W32.Poreon.Worm


Aliases: Win32/Kaz.28672
Variants: N/A

Classification: Malware
Category: Computer Worm

Status: Active & Spreading
Spreading: Slow
Geographical info: Some parts of Asia, Europe, North and South America, Africa and Australia
Removal: Easy
Platform: W32
Discovered: 14 Jul 2002
Damage: Low

Characteristics: W32.Poreon.Worm first appeared on July 14, 2002. W32.Poreon.Worm is a network-aware worm that spreads by producing a copy of itself using AOLSUCKS.EXE to randomly chosen network shares. This worm mostly affects Windows 2000, 95, 98, Me, NT and XP.

More details about W32.Poreon.Worm

Once W32.Poreon.Worm is executed, the worm produces copies of itself as AOLSUCKS.EXE to network shares as well as Command.exe, Sircam.exe, Norton.exe, Dave.exe, Floppydrive.exe, Scr.scr and Kazaa.exe in drive C. The worm modifies the default value to the system registry key so that the worm runs everytime the Windows starts. The worm also configures itself to execute when .exe, .com and .scr files run. To be able to do that, the worm alters the default values of some system registry keys.

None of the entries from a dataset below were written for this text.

/-- An instruction issues at the latch: its part is live; it decodes to something that the kernel may use
(R17, R339); its part is not parked (R49, R195, R196); no register that it reads is poisoned (R333); and no
condition of its own makes it wait (R104, R192); operands are read at the free values of the issue. The second half of a pair issues with the first (R20), after
which its part does not wait. -/
def Issues (i : Instr) (s : State) : Prop :=
  let c := s.opCtx i.hdr
  (s.part c.p).life = .live
    ∧ ((s.issue.half = .second ∧ (s.part c.p).wait = .none)
      ∨ (s.decodeTrap c.t i = none ∧ s.parkWait c i = .none ∧ s.bump.poisonRead c i = []
        ∧ s.bump.issueWait c i = .none))

/-- The lanes for which an instruction acts: the guarded-active lanes (R19). -/
def State.actors (s : State) (i : Instr) : List Nat := (s.opCtx i.hdr).ga

/-- The team of the issuing part. -/
def State.issTeam (s : State) : Nat := teamOf s.issue.part

/-- The word that source number `slot` of the issuing instruction finds in register `r` of lane `l`
(R170, R195): the word stored there, unless a deferred result is outstanding to it. -/
def State.src (s : State) (slot l r : Nat) : Nat := s.issued.rd slot s.issTeam l r

/-- The pair that a source finds (R144). -/
def State.src64 (s : State) (slot l r : Nat) : Nat := s.issued.rd64 slot s.issTeam l r

/-- The predicate that a source finds (R142, R169). -/
def State.srcP (s : State) (slot l : Nat) (x : PSrc) : Bool := s.issued.rdPred slot s.issTeam l x

/-! ## What an instruction leaves alone -/

/-- FRAME of an instruction that writes registers of the lanes of part `p` only. Beside `regs`, the poison bits and the
deferred results, only these change: the issuing part's place (`off`, `cur`, `sweeps`) and what it waits for;
the wanted labels and departed flags of its own lanes (R187, R188); event counters (R369); the latch and the
model's counters. Memory, every cache, every other part, every special register, accumulator and exception
register stand as before. -/
structure LanesOnly (p : Nat) (s t : State) : Prop where
  rest : t = { s with
    regs := t.regs, regPoison := t.regPoison, defs := t.defs, parts := t.parts, lanes := t.lanes
    cores := t.cores, issue := t.issue, fresh := t.fresh, nextId := t.nextId }
  parts : ∀ q, q ≠ p → t.part q = s.part q
  part : t.part p =
    { s.part p with
        off := (t.part p).off, cur := (t.part p).cur, sweeps := (t.part p).sweeps
        wait := (t.part p).wait, fence := (t.part p).fence }
  lanes : ∀ l, t.lane l = { s.lane l with wl := (t.lane l).wl, departed := (t.lane l).departed }
  mine : ∀ l, (∀ x ∈ s.partLanes p, l ≠ laneId (teamOf p) x) → t.lane l = s.lane l
  cores : ∀ c, t.core c = { s.core c with ev := (t.core c).ev }

/-- FRAME of an instruction of part `p` that posts a command, or an entry: what `LanesOnly` lets change, but for the
register file and its poison, and the part's operations in flight, the new deferred results and the commands. -/
structure PostsOnly (p : Nat) (s t : State) : Prop where
  rest : t = { s with
    cmds := t.cmds, defs := t.defs, parts := t.parts, lanes := t.lanes, cores := t.cores, issue := t.issue
    fresh := t.fresh, nextId := t.nextId }
  parts : ∀ q, q ≠ p → t.part q = s.part q
  part : t.part p =
    { s.part p with
        off := (t.part p).off, cur := (t.part p).cur, sweeps := (t.part p).sweeps
        wait := (t.part p).wait, fence := (t.part p).fence, ops := (t.part p).ops }
  lanes : ∀ l, t.lane l = { s.lane l with wl := (t.lane l).wl, departed := (t.lane l).departed }
  mine : ∀ l, (∀ x ∈ s.partLanes p, l ≠ laneId (teamOf p) x) → t.lane l = s.lane l
  cores : ∀ c, t.core c = { s.core c with ev := (t.core c).ev }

The W32.Poreon.Worm program enters a user’s computer through security exploits. It may unknowingly be downloaded by the user while visiting websites that are not secure. It is stealthily installed on the user’s computer. It does not get the user’s consent before installation. This program is capable of launching at each computer start-up.The W32.Poreon.Worm application is said to place an icon on the computer’s start menu and on the compromised system’s desktop.